Personal information
- Full name: Shilton Paul
- Date of birth: 10 June 1988 (age 38)
- Place of birth: Maslandapur, West Bengal
- Height: 1.74 m (5 ft 8+1⁄2 in)
- Position: Goalkeeper

Youth career
- 2000–2006: Tata Football Academy

Senior career*
- Years: Team / Apps / (Gls)
- 2006–2020: Mohun Bagan / 257 / (0)
- 2014: → Chennaiyin (loan) / 4 / (0)
- 2015: → Kerala Blasters (loan) / 0 / (0)
- 2016: → ATK (loan) / 0 / (0)
- 2020–2022: Churchill Brothers / 23 / (0)
- 2020: → Bhawanipore (loan) / 3 / (0)
- 2024: ASOS Rainbow / 11 / (0)

International career
- 2006: India U-20 / 3 / (0)

= Shilton Paul =

Indian footballer (born 1988)

Shilton Paul (শিল্টন পাল; born 10 June 1988) is a retired Indian professional footballer who last played as a goalkeeper for Calcutta Football League club Asos Rainbow.

==Club career==
===Mohun Bagan AC===
After graduating from Tata Football Academy, Paul signed with I-League club Mohun Bagan in 2006. He got to play his first match in an AFC Cup encounter]l. Since his debut, Shilton has been an integral part of the Mohun Bagan team every year. Although an excellent goalkeeper, he sometimes got to play the second fiddle when the likes of Sangram Mukherjee, Sandip Nandy and Debjit Majumder were present in the team. He was handed over the Captaincy of Mohun Bagan in 2014 and led his side to victory in the 2014-15 I-League campaign.

===Chennaiyin FC===
In 2014 he joined Chennaiyin on loan from Mohun Bagan in first Indian Super League season, he went on to play four matches in the irst season of Indian Super League.

===Kerala Blasters FC===
Shilton represented Kerala Blasters FC in ISL Season 2.

===Atletico De Kolkata===
Shilton represented Atletico De Kolkata in ISL season 3 and that year Atletico De Kolkata emerged as the eventual champions under coach José Francisco Molina for the second time in the history of the Indian Super League.

===Bhawanipore FC===
Shilton joined Calcutta Football League side Bhawanipore F.C. in September 2020. On 8 October, he captained the side on his debut and kept a cleansheet in a 2-0 win over FC Bengaluru United.

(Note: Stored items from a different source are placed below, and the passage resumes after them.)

-- ==== Sys2Proof/Tests/Slice0.lean ====
section
/-! SUPPORT. Tests: the well-formedness smoke test, figures of the manual's tables and worked sequences, and a witness for the hypotheses of
each statement. Expected results come from the rule each test names. -/

namespace Sys2Proof.Tests

open Sys2Proof Sys2Proof.Machine

set_option Elab.async false

/-- The next state of a command. -/
def after (c : Instr) (s : State) : State :=
  match exec c s with
  | .next t => t
  | .fault _ => s
  | .refused _ => s

/-- A small part in ACTIVE: 64 Copy Area blocks from block 16, one desk with make-up, a chief at position 0 (agent 0) and an editor at
position 1 (agent 1) who holds stories 1 and 2; story 3 is URGENT in basket 0, story 4 is in the intake of line 2. -/
def base : State :=
  { path := { regions := ⟨16, 16, 64, 0⟩ }
    setup := { partState := .active, staged := ⟨16, 16, 64, 0⟩ }
    clock := { tod := 1000, clockSet := true }
    dir := {
      stories := [(1, { custody := .held 1, chain := [16] }), (2, { custody := .held 1, chain := [17, 18] }),
        (3, { custody := .basket 0, cls := .urgent, chain := [19], entryTime := 900 }), (4, { custody := .intake 2, chain := [20] })]
      blockMap := [(16, ⟨1, 0⟩), (17, ⟨2, 0⟩), (18, ⟨2, 1⟩), (19, ⟨3, 0⟩), (20, ⟨4, 0⟩)]
      positions := [(0, ⟨true, 0, 0, 0, 0, true, []⟩), (1, ⟨true, 0, 1, 0, 1, false, [1, 2]⟩)]
      desks := [(0, { deskDefault 0 with makeup := true })] }
    desk := { baskets := [(0, [3])] } }

/-- A slip of agent 1, position 1, with the words after its header, handed over as a kind. -/
def slip (k : SlipKind) (words : List Word) (s : State) : State :=
  { s with slip := { s.slip with service := some ⟨1, 0, packBytes 0 0 1 0 :: words, false, .dispatched k, .nothing⟩ } }

/-- The same for agent 0 and the chief's position 0. -/
def chiefSlip (k : SlipKind) (words : List Word) (s : State) : State :=
  { s with slip := { s.slip with service := some ⟨0, 0, packBytes 0 0 0 0 :: words, false, .dispatched k, .nothing⟩ } }

/-- Words 5, 6 and 7 of the result that waits. -/
def answer (s : State) : Option (Word × Word × Word) :=
  match s.slip.request with
  | some (.result _ a b c) => some (a, b, c)
  | _ => none

/-! ### Well-formed commands -/

/-- Table 11-3: item 0Ch has six data bytes, item 02h two, and item 20h is read only. -/
theorem test_ill_settingWrite : (Instr.settingWrite 0x0C 0 [1, 2]).wellFormed = false ∧ (Instr.settingWrite 0x02 0 [1]).wellFormed = false
    ∧ (Instr.settingWrite 0x20 0 [1]).wellFormed = false ∧ (Instr.settingWrite 0xA0 0 []).wellFormed = true
    ∧ (Instr.settingWrite 0x02 0 [1, 2]).wellFormed = true := by decide
theorem test_ill_widthEntryWrite : (Instr.widthEntryWrite 0 [0x41]).wellFormed = false := by decide
theorem test_ill_wireLineWrite : (Instr.wireLineWrite 0 [1, 7, 1, 1, 0]).wellFormed = false := by decide
theorem test_ill_maximumRateWrite : (Instr.maximumRateWrite []).wellFormed = false := by decide
theorem test_ill_answerTimeoutWrite : (Instr.answerTimeoutWrite []).wellFormed = false := by decide
theorem test_ill_faultBankClear : (Instr.faultBankClear 0 []).wellFormed = false := by decide
theorem test_ill_arbiterDecision : (Instr.arbiterDecision false ⟨[6], 0⟩).wellFormed = false := by decide
theorem test_ill_editionDeadline : (Instr.editionDeadline 0).wellFormed = false ∧ (Instr.editionDeadline 5).wellFormed = false
    ∧ (Instr.editionDeadline 4).wellFormed = true := by decide
theorem test_ill_character : (Instr.character 0 ⟨0, false, true, some ⟨7, 7, 1, 1⟩⟩).wellFormed = false
    ∧ (Instr.character 0 ⟨0, false, true, none⟩).wellFormed = true := by decide
theorem test_ill_accept : (Instr.accept []).wellFormed = false := by decide
theorem test_ill_setAnswer : (Instr.setAnswer []).wellFormed = false := by decide
theorem test_ill_refuseAnswer : (Instr.refuseAnswer []).wellFormed = false := by decide
theorem test_ill_badFrame : (Instr.badFrame []).wellFormed = false := by decide

/-! ### The step, reset and the invariants (O1 to O10) -/

/-- O1: a waiting command, and no command. -/
theorem test_step_front : step { base with pending := [.passive, .read 0 0] } = exec .passive { base with pending := [.read 0 0] }
    ∧ step State.reset = .next State.reset := ⟨rfl, rfl⟩

/-- R3, R183: what a step does from power-on: a COLD RESTART with the default settings passes its check. -/
theorem test_cold_from_reset : (after .coldRestart State.reset).setup.outcome = 1 ∧ (after .coldRestart State.reset).active = true := by
  decide +kernel

/-- A specced and counted story on the first placement of a page. -/
def placed : Story :=
  { custody := .held 1, chain := [16], placements := [(1, some (0, 0))],
    fit := { spec := some ⟨20, 24, 400, 0, 0⟩, state := .current, lines := 3, outcomes := [(1, ⟨.fits, 4, 0, none⟩)] } }

/-- The page it stands on. -/
def page7 : Page :=
  { inUse := true, edition := 1, number := 7, state := .queued, placements := [(0, ⟨1, 1, 2, 100, .refuse, none⟩)] }

/-- A part with that page in the output queue. -/
def queued : State :=
  { base with dir := { base.dir with stories := [(1, placed)] }, page := { pages := [(0, page7)], queue := [0] } }

/-- O4. -/
theorem test_tablesCanonical_witness : queued.tablesCanonical ∧ step queued = .next queued := by
  unfold State.tablesCanonical
  exact ⟨by decide +kernel, rfl⟩

/-- O5. -/
theorem test_banksSound_witness : ({ base with fault := { store := ⟨true, false, true, true, 1, 64, 1⟩ } } : State).banksSound := by
  intro n
  cases n <;> (unfold Bank.sound; decide)

/-- O6. -/
theorem test_ranges_witness : ({ base with clock := { tod := 86399, ms := 999 } } : State).clockInRange ∧ base.settingsInRange := by
  have h : base.entriesInRange := by
    unfold State.entriesInRange Line.inRange
    decide +kernel
  unfold State.clockInRange State.settingsInRange Regions.inRange
  simp only [h, and_true]
  decide +kernel

/-- O7. -/
theorem test_listsBounded_witness : base.listsBounded := by
  refine ⟨by decide +kernel, fun p => ?_, fun k => ?_⟩
  · by_cases h0 : 0 = p
    · subst h0; decide
    · by_cases h1 : 1 = p
      · subst h1; decide
      · simp [State.position, base, tget, h0, h1]
  · exact Nat.zero_le _

/-- O8. -/
theorem test_outputQueueSound_witness : queued.outputQueueSound := by
  have hk : ∀ k, k ≠ 0 → queued.pageAt k = {} := fun k h => by simp [State.pageAt, queued, tget, Ne.symm h]
  refine ⟨by decide, by decide, fun k => ?_, fun k h => ?_, fun k h => ?_⟩
  · by_cases h : k = 0
    · subst h; decide
    · rw [hk k h]; simp [queued, h]
  · by_cases h0 : k = 0
    · subst h0; decide
    · rw [hk k h0] at h; cases h
  · simp only [queued, List.mem_singleton] at h
    subst h; decide

/-- O9, O10: a command that stores nothing; a WRITE that changes a byte of a held story's block. -/
theorem test_write_held : storing .noopSlip = false ∧ ({ base with path := { base.path with port := some .pass } } : State).region 16388 = .copyArea
    ∧ (after (.write 1 16389 0xF 0x44434241 (some 1)) { base with path := { base.path with port := some .pass } }).byte 16389 = 0x42 := by
  decide +kernel

/-! ### The header check (O11) -/

/-- R114: HELLO-REQ to drop 0: data 000003h has data bits 0 and 1, numbers 3 and 5: check bits 0 to 4 are 6, four 1-bits in all, so bit 5 is 0. -/
theorem test_header_check : headerCheck 3 = 6 ∧ checkHeader (makeHeader 3 0 0) = .used 3 false
    ∧ checkHeader (makeHeader 3 0 0 ^^^ 1) = .used 3 true ∧ checkHeader (makeHeader 3 0 0 ^^^ 0x20000000) = .used 3 true
    ∧ checkHeader (makeHeader 3 0 0 ^^^ 0x20000001) = .discarded ∧ checkHeader 0x40000000 = .discarded := by decide +kernel

/-! ### Settings and fault banks (O12 to O17) -/

/-- O12: Table 1-8 and R60: clamped values at the ends of their ranges; read-only item 20h is disregarded, and so are missing data bytes. -/
theorem test_settings_clamp : (after (.settingWrite 1 0 [7]) base).setup.staged.storeMiB = 8
    ∧ (after (.settingWrite 3 0 [63, 0]) base).setup.staged.copyCount = 64
    ∧ (after (.settingWrite 9 0 [61]) base).desk.recallGuard = 60
    ∧ (after (.settingWrite 0xA 0 [99, 0]) base).desk.bracketLimit = 100
    ∧ after (.settingWrite 0x20 0 [1]) base = base ∧ after (.settingWrite 2 0 [1]) base = base := by decide +kernel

=== Churchill Brothers ===
After 14 seasons with Mohun Bagan, Paul joined Churchill Brothers in July 2020 for a one-year deal. He made his debut for Churchill Brothers in their 5–2 win over Indian Arrows in the 2020–21 edition of the I-League on 11 January 2021.

===Rainbow AC===
On 29 June 2023, Paul joined Calcutta Premier Division side Rainbow AC. He was ruled out of opening six matches due to an ankle injury. But finally on 7 August, he made his debut and first appearance after 15 months, when he captained Rainbow in a 2-1 win over West Bengal Police. After the match, he also expressed his disappointment with the ground his team was allotted to play.

==International==
He made 3 appearances for India in the 2006 AFC Challenge Cup and was on the bench for qualifiers for the 2007 Asian Cup.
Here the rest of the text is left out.